> INSTRUCTIONS FOR THE TASK
Find every line in the records below that holds the word "true", and copy each one.

———

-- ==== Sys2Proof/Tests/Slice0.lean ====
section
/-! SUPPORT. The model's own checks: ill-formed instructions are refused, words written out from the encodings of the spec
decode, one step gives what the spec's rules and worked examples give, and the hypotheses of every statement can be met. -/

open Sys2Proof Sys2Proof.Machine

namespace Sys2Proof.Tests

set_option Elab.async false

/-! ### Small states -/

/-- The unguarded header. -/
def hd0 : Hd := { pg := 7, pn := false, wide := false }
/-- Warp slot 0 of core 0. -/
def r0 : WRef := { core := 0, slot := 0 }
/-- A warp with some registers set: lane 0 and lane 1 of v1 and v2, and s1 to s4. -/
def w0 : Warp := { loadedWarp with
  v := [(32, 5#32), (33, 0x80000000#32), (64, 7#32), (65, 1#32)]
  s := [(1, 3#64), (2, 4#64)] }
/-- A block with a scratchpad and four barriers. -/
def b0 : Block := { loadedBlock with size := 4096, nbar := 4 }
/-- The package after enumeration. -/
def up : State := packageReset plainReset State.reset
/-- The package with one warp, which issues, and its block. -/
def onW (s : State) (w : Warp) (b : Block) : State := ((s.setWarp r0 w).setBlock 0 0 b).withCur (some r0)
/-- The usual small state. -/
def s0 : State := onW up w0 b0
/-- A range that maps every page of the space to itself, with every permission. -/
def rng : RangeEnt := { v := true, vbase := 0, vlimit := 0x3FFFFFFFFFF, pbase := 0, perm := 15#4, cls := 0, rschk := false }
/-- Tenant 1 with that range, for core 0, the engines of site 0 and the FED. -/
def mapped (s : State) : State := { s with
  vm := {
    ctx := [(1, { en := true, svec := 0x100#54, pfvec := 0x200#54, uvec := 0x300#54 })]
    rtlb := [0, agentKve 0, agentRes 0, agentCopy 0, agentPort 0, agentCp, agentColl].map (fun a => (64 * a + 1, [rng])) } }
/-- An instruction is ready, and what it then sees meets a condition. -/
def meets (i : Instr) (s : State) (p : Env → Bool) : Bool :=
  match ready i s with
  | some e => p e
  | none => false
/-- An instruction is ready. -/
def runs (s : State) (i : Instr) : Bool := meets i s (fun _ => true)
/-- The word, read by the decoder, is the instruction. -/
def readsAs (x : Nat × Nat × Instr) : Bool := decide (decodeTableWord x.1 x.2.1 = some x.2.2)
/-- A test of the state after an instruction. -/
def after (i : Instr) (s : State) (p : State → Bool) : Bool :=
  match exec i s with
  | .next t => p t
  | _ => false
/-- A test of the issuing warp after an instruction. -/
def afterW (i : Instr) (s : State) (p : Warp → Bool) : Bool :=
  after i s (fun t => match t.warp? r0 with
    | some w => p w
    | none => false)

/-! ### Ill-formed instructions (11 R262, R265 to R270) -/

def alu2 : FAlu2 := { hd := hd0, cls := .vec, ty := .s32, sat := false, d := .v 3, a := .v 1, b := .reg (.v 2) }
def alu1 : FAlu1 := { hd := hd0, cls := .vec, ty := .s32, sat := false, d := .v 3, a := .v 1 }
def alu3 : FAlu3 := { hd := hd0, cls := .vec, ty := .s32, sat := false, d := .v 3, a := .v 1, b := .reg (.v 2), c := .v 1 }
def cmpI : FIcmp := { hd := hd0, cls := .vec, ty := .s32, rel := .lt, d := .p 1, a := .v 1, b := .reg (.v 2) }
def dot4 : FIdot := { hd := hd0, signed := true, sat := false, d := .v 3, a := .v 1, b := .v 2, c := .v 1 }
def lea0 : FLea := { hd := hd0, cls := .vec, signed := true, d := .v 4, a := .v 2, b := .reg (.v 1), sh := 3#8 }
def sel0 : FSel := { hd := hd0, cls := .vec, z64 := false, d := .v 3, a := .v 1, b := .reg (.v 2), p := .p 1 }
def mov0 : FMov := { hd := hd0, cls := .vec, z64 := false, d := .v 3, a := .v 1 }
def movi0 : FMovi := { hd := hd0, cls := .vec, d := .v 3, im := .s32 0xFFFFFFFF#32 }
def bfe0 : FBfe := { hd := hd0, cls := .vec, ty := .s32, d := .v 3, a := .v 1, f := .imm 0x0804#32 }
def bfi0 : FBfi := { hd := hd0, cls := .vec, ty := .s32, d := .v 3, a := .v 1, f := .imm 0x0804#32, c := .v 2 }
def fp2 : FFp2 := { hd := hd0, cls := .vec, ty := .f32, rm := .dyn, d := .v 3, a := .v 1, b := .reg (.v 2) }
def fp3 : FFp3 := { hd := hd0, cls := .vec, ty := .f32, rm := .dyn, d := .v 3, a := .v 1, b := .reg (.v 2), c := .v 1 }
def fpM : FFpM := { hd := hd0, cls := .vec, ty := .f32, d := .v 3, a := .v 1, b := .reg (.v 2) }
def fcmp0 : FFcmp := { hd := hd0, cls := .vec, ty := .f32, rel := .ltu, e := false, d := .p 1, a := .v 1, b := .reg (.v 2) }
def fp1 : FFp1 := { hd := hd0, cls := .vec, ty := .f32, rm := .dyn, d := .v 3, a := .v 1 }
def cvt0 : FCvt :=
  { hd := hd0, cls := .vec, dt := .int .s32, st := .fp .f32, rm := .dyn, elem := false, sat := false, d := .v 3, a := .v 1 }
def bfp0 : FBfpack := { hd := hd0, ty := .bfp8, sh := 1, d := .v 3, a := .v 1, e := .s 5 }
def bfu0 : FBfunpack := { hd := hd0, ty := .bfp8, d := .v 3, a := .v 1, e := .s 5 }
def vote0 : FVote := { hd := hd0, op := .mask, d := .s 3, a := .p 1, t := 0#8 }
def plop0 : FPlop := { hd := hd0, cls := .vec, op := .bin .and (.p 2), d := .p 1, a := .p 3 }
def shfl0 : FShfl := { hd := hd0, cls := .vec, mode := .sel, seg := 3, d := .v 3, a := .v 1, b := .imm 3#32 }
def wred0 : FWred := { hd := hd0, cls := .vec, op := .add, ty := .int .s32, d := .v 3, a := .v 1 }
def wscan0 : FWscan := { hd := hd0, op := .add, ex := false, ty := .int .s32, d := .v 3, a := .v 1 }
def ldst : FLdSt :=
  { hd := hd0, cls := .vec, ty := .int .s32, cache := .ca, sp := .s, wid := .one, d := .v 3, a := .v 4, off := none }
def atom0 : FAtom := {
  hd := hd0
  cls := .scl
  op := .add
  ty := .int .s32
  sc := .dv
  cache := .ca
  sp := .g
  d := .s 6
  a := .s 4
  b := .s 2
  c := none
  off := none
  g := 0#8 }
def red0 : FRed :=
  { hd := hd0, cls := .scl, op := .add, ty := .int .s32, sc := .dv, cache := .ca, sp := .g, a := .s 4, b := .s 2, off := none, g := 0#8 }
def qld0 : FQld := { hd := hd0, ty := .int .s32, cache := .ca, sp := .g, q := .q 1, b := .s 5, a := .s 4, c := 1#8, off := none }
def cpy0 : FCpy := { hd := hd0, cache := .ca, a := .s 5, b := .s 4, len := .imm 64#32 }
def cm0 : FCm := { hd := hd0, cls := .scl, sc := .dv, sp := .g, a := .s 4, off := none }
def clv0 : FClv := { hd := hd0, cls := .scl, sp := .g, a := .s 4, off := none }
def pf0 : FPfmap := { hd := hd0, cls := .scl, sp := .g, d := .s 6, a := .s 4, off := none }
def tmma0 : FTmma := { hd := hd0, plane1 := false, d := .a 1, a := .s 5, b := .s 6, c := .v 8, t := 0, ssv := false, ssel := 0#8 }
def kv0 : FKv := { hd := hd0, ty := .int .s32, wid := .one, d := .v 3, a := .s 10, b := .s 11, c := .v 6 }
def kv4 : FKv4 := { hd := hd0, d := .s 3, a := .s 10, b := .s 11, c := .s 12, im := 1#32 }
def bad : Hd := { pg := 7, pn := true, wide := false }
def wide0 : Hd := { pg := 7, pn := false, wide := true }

———

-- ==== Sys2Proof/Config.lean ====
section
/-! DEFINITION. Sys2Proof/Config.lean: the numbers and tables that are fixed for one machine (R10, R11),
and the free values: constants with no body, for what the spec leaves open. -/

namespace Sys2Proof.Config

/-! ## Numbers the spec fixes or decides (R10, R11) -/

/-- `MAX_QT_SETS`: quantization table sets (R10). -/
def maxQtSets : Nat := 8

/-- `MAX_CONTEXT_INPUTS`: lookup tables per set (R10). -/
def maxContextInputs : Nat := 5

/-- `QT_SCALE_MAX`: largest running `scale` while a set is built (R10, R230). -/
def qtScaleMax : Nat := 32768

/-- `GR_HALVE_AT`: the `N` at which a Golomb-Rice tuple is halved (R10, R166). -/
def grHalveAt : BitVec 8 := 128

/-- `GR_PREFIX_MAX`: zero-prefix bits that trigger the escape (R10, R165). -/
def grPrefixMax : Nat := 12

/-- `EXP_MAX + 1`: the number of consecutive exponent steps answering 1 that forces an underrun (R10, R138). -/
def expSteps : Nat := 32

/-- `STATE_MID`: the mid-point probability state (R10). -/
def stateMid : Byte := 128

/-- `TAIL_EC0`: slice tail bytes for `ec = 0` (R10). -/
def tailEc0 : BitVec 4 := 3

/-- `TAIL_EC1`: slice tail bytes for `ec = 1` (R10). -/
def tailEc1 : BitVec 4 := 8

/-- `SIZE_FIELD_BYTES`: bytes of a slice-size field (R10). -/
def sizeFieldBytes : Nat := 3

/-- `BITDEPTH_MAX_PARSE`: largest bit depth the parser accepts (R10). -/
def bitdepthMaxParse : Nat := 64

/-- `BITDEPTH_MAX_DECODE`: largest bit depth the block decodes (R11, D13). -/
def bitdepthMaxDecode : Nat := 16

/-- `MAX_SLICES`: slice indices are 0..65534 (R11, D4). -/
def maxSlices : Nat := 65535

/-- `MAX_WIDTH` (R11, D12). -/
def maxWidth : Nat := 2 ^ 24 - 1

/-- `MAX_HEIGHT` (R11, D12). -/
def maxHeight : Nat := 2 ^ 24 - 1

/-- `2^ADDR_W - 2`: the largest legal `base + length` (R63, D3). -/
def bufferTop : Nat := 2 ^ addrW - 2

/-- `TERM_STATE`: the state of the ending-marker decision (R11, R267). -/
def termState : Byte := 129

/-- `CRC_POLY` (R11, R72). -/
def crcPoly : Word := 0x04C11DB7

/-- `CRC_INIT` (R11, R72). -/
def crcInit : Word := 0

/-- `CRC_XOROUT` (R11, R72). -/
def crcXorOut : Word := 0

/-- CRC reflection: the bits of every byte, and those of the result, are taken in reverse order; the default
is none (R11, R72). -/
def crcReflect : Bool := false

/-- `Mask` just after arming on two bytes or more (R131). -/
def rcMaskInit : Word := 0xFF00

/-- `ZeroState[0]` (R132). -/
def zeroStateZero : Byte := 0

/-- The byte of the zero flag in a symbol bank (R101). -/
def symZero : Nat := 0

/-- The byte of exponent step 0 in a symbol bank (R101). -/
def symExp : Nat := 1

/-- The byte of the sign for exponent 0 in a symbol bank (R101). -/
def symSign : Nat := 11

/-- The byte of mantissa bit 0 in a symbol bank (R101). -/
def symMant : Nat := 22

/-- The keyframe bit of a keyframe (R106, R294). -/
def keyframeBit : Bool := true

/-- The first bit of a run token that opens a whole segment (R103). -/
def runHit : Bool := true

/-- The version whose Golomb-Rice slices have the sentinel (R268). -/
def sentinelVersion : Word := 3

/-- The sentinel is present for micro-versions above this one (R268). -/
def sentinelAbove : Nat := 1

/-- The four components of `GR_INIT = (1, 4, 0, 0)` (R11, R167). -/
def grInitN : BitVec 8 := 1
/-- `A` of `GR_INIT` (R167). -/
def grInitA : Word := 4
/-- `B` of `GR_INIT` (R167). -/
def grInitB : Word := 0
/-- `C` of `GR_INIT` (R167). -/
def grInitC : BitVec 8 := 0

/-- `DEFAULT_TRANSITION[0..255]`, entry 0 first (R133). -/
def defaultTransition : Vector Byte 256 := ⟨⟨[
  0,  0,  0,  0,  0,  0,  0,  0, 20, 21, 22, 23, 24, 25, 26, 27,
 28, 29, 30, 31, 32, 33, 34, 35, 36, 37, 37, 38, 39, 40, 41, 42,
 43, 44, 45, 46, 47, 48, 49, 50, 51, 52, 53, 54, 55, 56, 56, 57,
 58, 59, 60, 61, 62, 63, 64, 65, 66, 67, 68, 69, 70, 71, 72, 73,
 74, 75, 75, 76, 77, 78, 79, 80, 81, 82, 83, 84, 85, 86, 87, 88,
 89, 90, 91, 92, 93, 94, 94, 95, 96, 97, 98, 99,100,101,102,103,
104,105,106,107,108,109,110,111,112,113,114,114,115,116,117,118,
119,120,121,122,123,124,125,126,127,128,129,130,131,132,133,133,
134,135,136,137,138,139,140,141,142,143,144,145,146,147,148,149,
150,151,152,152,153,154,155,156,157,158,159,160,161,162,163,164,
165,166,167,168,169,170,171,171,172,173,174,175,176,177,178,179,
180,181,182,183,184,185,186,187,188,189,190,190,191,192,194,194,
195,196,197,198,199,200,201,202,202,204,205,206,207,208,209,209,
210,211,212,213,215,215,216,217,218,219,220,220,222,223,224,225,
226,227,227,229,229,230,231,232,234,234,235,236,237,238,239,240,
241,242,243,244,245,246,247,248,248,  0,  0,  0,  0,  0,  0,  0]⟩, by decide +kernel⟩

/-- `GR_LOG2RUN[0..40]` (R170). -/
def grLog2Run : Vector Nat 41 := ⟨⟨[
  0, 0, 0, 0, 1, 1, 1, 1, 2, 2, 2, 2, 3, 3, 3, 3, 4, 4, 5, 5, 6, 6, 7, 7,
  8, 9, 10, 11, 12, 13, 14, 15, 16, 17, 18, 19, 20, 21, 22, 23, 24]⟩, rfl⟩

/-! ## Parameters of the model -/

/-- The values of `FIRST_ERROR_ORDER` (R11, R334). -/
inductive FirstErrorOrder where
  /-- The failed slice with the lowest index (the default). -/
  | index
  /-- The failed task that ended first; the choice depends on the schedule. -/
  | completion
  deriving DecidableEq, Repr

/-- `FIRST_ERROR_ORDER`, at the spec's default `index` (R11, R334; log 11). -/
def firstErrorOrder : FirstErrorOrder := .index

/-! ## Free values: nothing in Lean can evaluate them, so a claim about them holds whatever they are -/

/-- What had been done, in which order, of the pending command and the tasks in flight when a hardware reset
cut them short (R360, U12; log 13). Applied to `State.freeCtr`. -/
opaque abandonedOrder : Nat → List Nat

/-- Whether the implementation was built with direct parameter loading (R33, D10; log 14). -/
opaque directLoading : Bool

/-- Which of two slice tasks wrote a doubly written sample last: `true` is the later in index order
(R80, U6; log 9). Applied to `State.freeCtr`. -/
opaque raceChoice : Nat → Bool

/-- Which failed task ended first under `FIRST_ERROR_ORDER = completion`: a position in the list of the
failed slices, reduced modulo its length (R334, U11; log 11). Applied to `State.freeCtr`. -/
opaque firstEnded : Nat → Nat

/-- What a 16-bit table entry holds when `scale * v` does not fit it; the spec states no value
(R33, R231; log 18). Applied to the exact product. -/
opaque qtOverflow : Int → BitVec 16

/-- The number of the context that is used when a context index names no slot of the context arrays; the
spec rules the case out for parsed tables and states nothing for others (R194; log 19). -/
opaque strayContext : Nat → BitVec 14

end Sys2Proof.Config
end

———

> YOUR RESPONSE
def rng : RangeEnt := { v := true, vbase := 0, vlimit := 0x3FFFFFFFFFF, pbase := 0, perm := 15#4, cls := 0, rschk := false }
    ctx := [(1, { en := true, svec := 0x100#54, pfvec := 0x200#54, uvec := 0x300#54 })]
def runs (s : State) (i : Instr) : Bool := meets i s (fun _ => true)
def dot4 : FIdot := { hd := hd0, signed := true, sat := false, d := .v 3, a := .v 1, b := .v 2, c := .v 1 }
def lea0 : FLea := { hd := hd0, cls := .vec, signed := true, d := .v 4, a := .v 2, b := .reg (.v 1), sh := 3#8 }
def bad : Hd := { pg := 7, pn := true, wide := false }
def wide0 : Hd := { pg := 7, pn := false, wide := true }
def keyframeBit : Bool := true
def runHit : Bool := true
/-- Which of two slice tasks wrote a doubly written sample last: `true` is the later in index order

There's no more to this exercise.